▶ [WHAT TO DO] Only the lines from the one containing "let b := srcS h f.b.toNat" through the one containing "SPAWN (R355). -/" should be printed, exactly as they appear below, with both ends included.

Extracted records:
◇ ◇ ◇ ◇

/-! Children. -/

/-- A child slot. -/
def childOf (w : Wg) (n : Nat) : ChildSt := tget .free w.children n
/-- A child slot written. -/
def setChild (w : Wg) (n : Nat) (c : ChildSt) : Wg := { w with children := tset .free w.children n c }
/-- A kernel that no core can ever hold, or with too little scratchpad for its arguments (R355, R392). -/
def childTooBig (s : State) (d : Nat) : Bool :=
  16 < descGangs s d || 256 < descGangs s d * descQuota s d || 0x40000 < descScratch s d || descScratch s d < 256 || 16 < descMacs s d || 32 < descAccs s d
/-- The trap of SPAWN's operands (R355, R356), from the words of its kernel index and its argument block. -/
def spawnCheck (word : W64) (f : FmtT) (w : Wg) (gang : Nat) (a b : W64) (s : State) : Option (Trap × W64) :=
  let bad := fld a 16 48 != 0 || match kernelOf s a.toNat with
    | none => true
    | some (_, d) => childTooBig s d
  firstTrap [trapIf bad .engineOperand word, trapIf (b.toNat % 8 != 0) .alignment b, trapIf (w.scratchSize < b.toNat + 256) .scratchRange b,
    trapIf ((lentHanks f).any fun i => (getHank w gang (16 + i)).rebs != 0#4) .borrowChildren word]
/-- The hank a child receives for one lent, and what the parent keeps (R356). A lent S copy names no parent: the child's HRET only empties it. -/
def lendHank (k : Hank) : Hank × Hank :=
  let k := seenHank k
  if k.kind = 1#2 then ({ k with rebs := 0#4, eng := 0#6 }, { k with pending := true })
  else ({ k with eng := 0#6, rebs := 0#4, lent := false, pgang := 0#4, phank := 0#5 }, k)
/-- The physical extents of the X hanks that SPAWN lends. -/
def lentRanges (s : State) (w : Wg) (gang : Nat) (f : FmtT) : List (Nat × Nat) :=
  (lentHanks f).flatMap fun i =>
    let k := seenHank (getHank w gang (16 + i))
    if k.kind = 1#2 then hankExtents s w.ctx k else []
/-- SPAWN takes effect for a gang on a core: the parent's dirty sectors over the X hanks it lends go home, the hanks move, the child waits for a
place, and D receives its slot (R355, R356). -/
def spawnNow (f : FmtT) (tag gang core : Nat) (quads : BitVec 8) (a b : W64) (s : State) : State :=
  match findWg s tag with
  | none => s
  | some w =>
    let put (x : W64) (s : State) : State := updGang s tag gang (mapQuads quads fun q => sput q f.d.toNat x)
    match (List.range 16).find? fun n => childOf w n == .free, kernelOf s a.toNat with
    | some n, some (im, d) =>
      let lent := (lentHanks f).map fun i => (i, lendHank (getHank w gang (16 + i)))
      let r : ChildReq := { id := s.seq, parent := tag, slot := n, image := im.num, desc := d, entry := descEntry s im d,
                            args := gets0 w.scratch b.toNat 256, hanks := lent.map fun x => (x.1, x.2.1),
                            lend := BitVec.ofNat 8 ((lent.filter fun x => x.2.1.kind == 1#2).map fun x => 2 ^ x.1).sum }
      let s := (lentRanges s w gang f).foldl (fun s (x : Nat × Nat) => writeBack s core x.1 x.2) s
      let s := updWg s tag fun w =>
        lent.foldl (fun w (x : Nat × Hank × Hank) =>
          if x.2.1.kind = 1#2 then putHank w gang (16 + x.1) x.2.2 else w) (setChild w n (.running 0))
      put (BitVec.ofNat 64 n) (useImage { markEffect tag s with seq := s.seq + 1, childReqs := s.childReqs ++ [r] } im.num)
    | _, _ => put 0xFFFFFFFFFFFFFFFF#64 s
/-- SPAWN (R355, R356): a lent hank whose ENG is not zero holds it in a borrow wait (R72); it follows the gang's accesses to the scratchpad, and
those of the workgroup to the X ranges it lends (R117). -/
def spawnBody (i : Instr) (f : FmtT) (h : Here) (tru : LaneMask) (s : State) : Fx :=
  if !gangActs h tru then { s := s }
  else
    let a := srcS h f.a.toNat
    let b := srcS h f.b.toNat
    match spawnCheck (wordOf i) f h.w h.iss.gang a b s with
    | some t => trapFx s t.1 (mains h tru) t.2
    | none =>
      let xs := lentRanges s h.w h.iss.gang f
      if opWaits h tru false false 0#3 s then wantFx (.order tru false false 0#3) s
      else if coreAccess h.w xs then wantFx (.drained xs) s
      else if hankBusy h.w h.iss.gang i then deferOp i h tru a b s
      else { s := spawnNow f h.iss.wg h.iss.gang h.core (dstQuads h) a b s }
/-- SPAWN (R355). -/
def execSpawn (g : Guard) (f : FmtT) (s : State) : Host.Outcome State Fault Refusal := runWord (.spawn g f) g (spawnBody (.spawn g f) f) s

/-! Operations held by ENG (R67, R72, R278). -/

/-- A deferred operation stands before another: of one gang, or on one w-hank of the workgroup (R67, R278; log entry 128). -/
def deferredBefore (a b : Deferred) : Bool :=
  a.wg == b.wg && (a.gang == b.gang || (hankNames a.word).any fun n => 16 ≤ n && (hankNames b.word).contains n)
/-- The trap of a deferred operation as it takes effect, with its INFO. -/
def deferredTrap (s : State) (w : Wg) (d : Deferred) : Option (Trap × W64) :=
  match d.word with
  | .spawn _ f => spawnCheck (wordOf d.word) f w d.gang d.x d.y s
  | _ => (hankCheck w d.gang d.word d.x).map fun t => (t.1, hankInfo d.word t)
/-- A deferred operation takes effect; the second part says that its lanes stay blocked. -/
def deferredApply (s : State) (core : Nat) (d : Deferred) : State × Bool :=
  match d.word with
  | .spawn _ f => (spawnNow f d.wg d.gang core ((d.quad.map fun q => 1#8 <<< q).getD 0xFF#8) d.x d.y s, false)
  | _ => hankApply s d.wg d.gang d.lanes d.word d.x
/-- A deferred SPAWN still has accesses to the ranges it lends to follow (R117). -/
def deferredWaits (s : State) (w : Wg) (d : Deferred) : Bool := match d.word with
  | .spawn _ f => coreAccess w (lentRanges s w d.gang f)
  | _ => false
/-- HANK_OP_DEFERRED (R72): the n-th operation held by ENG takes effect once ENG is zero and those before it have. -/
def execHankOpDeferred (n : Nat) (s : State) : Host.Outcome State Fault Refusal :=
  match s.deferred[n]? with
  | none => .fault .notEnabled
  | some d =>
    match findWg s d.wg with
    | none => .fault .notEnabled
    | some w => match coreOf w with
      | none => .fault .notEnabled
      | some core =>
        if hankBusy w d.gang d.word || (s.deferred.take n).any (fun x => deferredBefore x d) || deferredWaits s w d then .fault .notEnabled
        else
          let s := { s with deferred := dropNth s.deferred n }
          let l := laneOf (gangOf w d.gang) (lowest d.lanes)
          match deferredTrap s w d with
          | some t =>
            let s := releaseLanes s d.wg d.gang (d.lanes &&& ~~~d.tru)
            .next (takeTrap s d.wg d.gang l.pc l.cbase (trapAll t.1 d.tru t.2))
          | none =>
            let r := deferredApply s core d
            .next (if r.2 then r.1 else releaseLanes r.1 d.wg d.gang d.lanes)

/-- A child that has not ended. -/
def childRuns (w : Wg) (n : Nat) : Bool := match childOf w n with
  | .running _ => true
  | _ => false
/-- The status bits of a child slot and its record index (R358). -/
def childCode (w : Wg) (n : Nat) : Nat × Nat := match childOf w n with
  | .done => (1, 0)
  | .faulted r => (2, r)
  | .killed r => (3, r)
  | _ => (0, 0)
/-- The word WAITCH gives (R358). -/
def childWord (w : Wg) (slots : BitVec 16) (one : Bool) : W64 :=
  let ns := bitsOf slots
  let err := ns.any fun n => 2 ≤ (childCode w n).1
  let body := if one then (match ns with
      | n :: _ => (childCode w n).1 * 2 ^ 32 + (childCode w n).2 % 2 ^ 32
      | [] => 0)
    else (ns.map fun n => (childCode w n).1 * 4 ^ n).foldl (· + ·) 0
  BitVec.ofNat 64 (err.toNat * 2 ^ 63 + body)
/-- The slots WAITCH named become free (R358). -/
def freeChildren (w : Wg) (slots : BitVec 16) : Wg := (bitsOf slots).foldl (fun w n => setChild w n .free) w
/-- WAITCH (R358). -/
def waitchBody (word : W64) (f : FmtT) (h : Here) (tru : LaneMask) (s : State) : Fx :=
  if !gangActs h tru then { s := s }
  else
    let x := srcS h f.a.toNat
    let one := modBit f.mod 0
    if x.toNat ≥ (if one then 16 else 65536) then trapFx s .engineOperand (mains h tru) word
    else
      let slots : BitVec 16 := if one then 1#16 <<< x.toNat else x.setWidth 16
      if (bitsOf slots).any (childRuns h.w) then
        { s := updLanes h h.iss.lanes (fun _ l => { l with st := .waiting (.child slots one f.d.toNat (dstQuads h)) }) s, gone := h.iss.lanes }
      else { s := updWg (onGang h (putS h f.d.toNat (childWord h.w slots one)) s) h.iss.wg fun w => freeChildren w slots }
/-- WAITCH (R358). -/
def execWaitch (g : Guard) (f : FmtT) (s : State) : Host.Outcome State Fault Refusal := runWord (.waitch g f) g (waitchBody (wordOf (.waitch g f)) f) s

/-- The children and register a lane waits for. -/
def childWait (l : Lane) : Option (BitVec 16 × Bool × Nat × BitVec 8) := match l.st with
  | .waiting (.child slots one d q) => some (slots, one, d, q)
  | _ => none
/-- WAITCH ends for one lane and those that wait with it. -/
def wakeChildAt (tag gang : Nat) (s : State) (n : Nat) : State :=
  match findWg s tag with
  | none => s
  | some w =>
    let g := gangOf w gang
    match childWait (laneOf g n) with
    | some (slots, one, d, q) =>
      if (bitsOf slots).any (childRuns w) then s
      else
        let m := maskOf fun k => childWait (laneOf g k) == some (slots, one, d, q) && (laneOf g k).pc == (laneOf g n).pc
        let s := updGang s tag gang (mapQuads q fun x => sput x d (childWord w slots one))
        releaseLanes (updWg s tag fun w => freeChildren w slots) tag gang m
    | none => s
/-- WAITCH ends wherever its children have. -/
def wakeChildren (s : State) (tag : Nat) : State :=
  (List.range 16).foldl (fun s g => (List.range 32).foldl (wakeChildAt tag g) s) s

/-- The X hank of a workgroup that it holds of a range lent to it: in the register it was lent in, else in the lowest other one (log 113). -/
def heldOf (w : Wg) (mine : Hank) (i : Nat) : Option Hank :=
  (tget {} w.w i :: (w.gangs.flatMap fun g => g.h) ++ w.w).find? fun k => k.kind == 1#2 && !k.pending && k.ticket == mine.ticket
    && rangeIn (hankLo k) (hankBytes k) (hankLo mine) (hankBytes mine)
/-- A lent X hank at the child's end: one that the child still holds returns to the parent with the range invalidated there; one that the child
gave back leaves the parent empty; after a bad end the range is undefined (R356). -/
def returnLent (s : State) (child : Wg) (parent : Nat) (bad : Bool) (i : Nat) : State :=
  match findWg s parent with
  | none => s
  | some p =>
    let mine := getHank p 0 (16 + i)
    if !mine.pending then s
    else
      let xs := hankExtents s p.ctx mine
      let s := match coreOf p with
        | some core => xs.foldl (fun s (x : Nat × Nat) => l1Drop s core x.1 x.2) s
        | none => s
      let s := if bad then xs.foldl (fun s (x : Nat × Nat) => smear (sliceDrop s x.1 x.2) x.1 x.2) s else s
      updHank s parent 0 (16 + i) fun _ => match heldOf child mine i with
        | some k => { received s p.ctx k with eng := 0#6, rebs := 0#4 }
        | none => {}
/-- CHILD_END (R356, R357): an ended child's lent hanks return and its slot shows how it ended. -/
def execChildEnd (wg : Nat) (s : State) : Host.Outcome State Fault Refusal :=
  match findWg s wg with
  | none => .fault .notEnabled
  | some w => match w.kind with
    | .child parent slot =>
      if w.st ≠ .ended then .fault .notEnabled
      else
        let bad := w.faulted || w.killed
        let s := (bitsOf w.lent).foldl (fun s i => returnLent s w parent bad i) s
        let st : ChildSt := if w.killed then .killed w.record else if w.faulted then .faulted w.record else .done
        let s := updWg s parent fun p => setChild p slot st
        .next (wakeChildren { s with wgs := s.wgs.filter fun x => x.tag != wg } parent)
    | _ => .fault .notEnabled

end Sys2Proof.Machine
end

◇ ◇ ◇ ◇

▶ [EXERCISE RESPONSE]
    let b := srcS h f.b.toNat
    match spawnCheck (wordOf i) f h.w h.iss.gang a b s with
    | some t => trapFx s t.1 (mains h tru) t.2
    | none =>
      let xs := lentRanges s h.w h.iss.gang f
      if opWaits h tru false false 0#3 s then wantFx (.order tru false false 0#3) s
      else if coreAccess h.w xs then wantFx (.drained xs) s
      else if hankBusy h.w h.iss.gang i then deferOp i h tru a b s
      else { s := spawnNow f h.iss.wg h.iss.gang h.core (dstQuads h) a b s }
/-- SPAWN (R355). -/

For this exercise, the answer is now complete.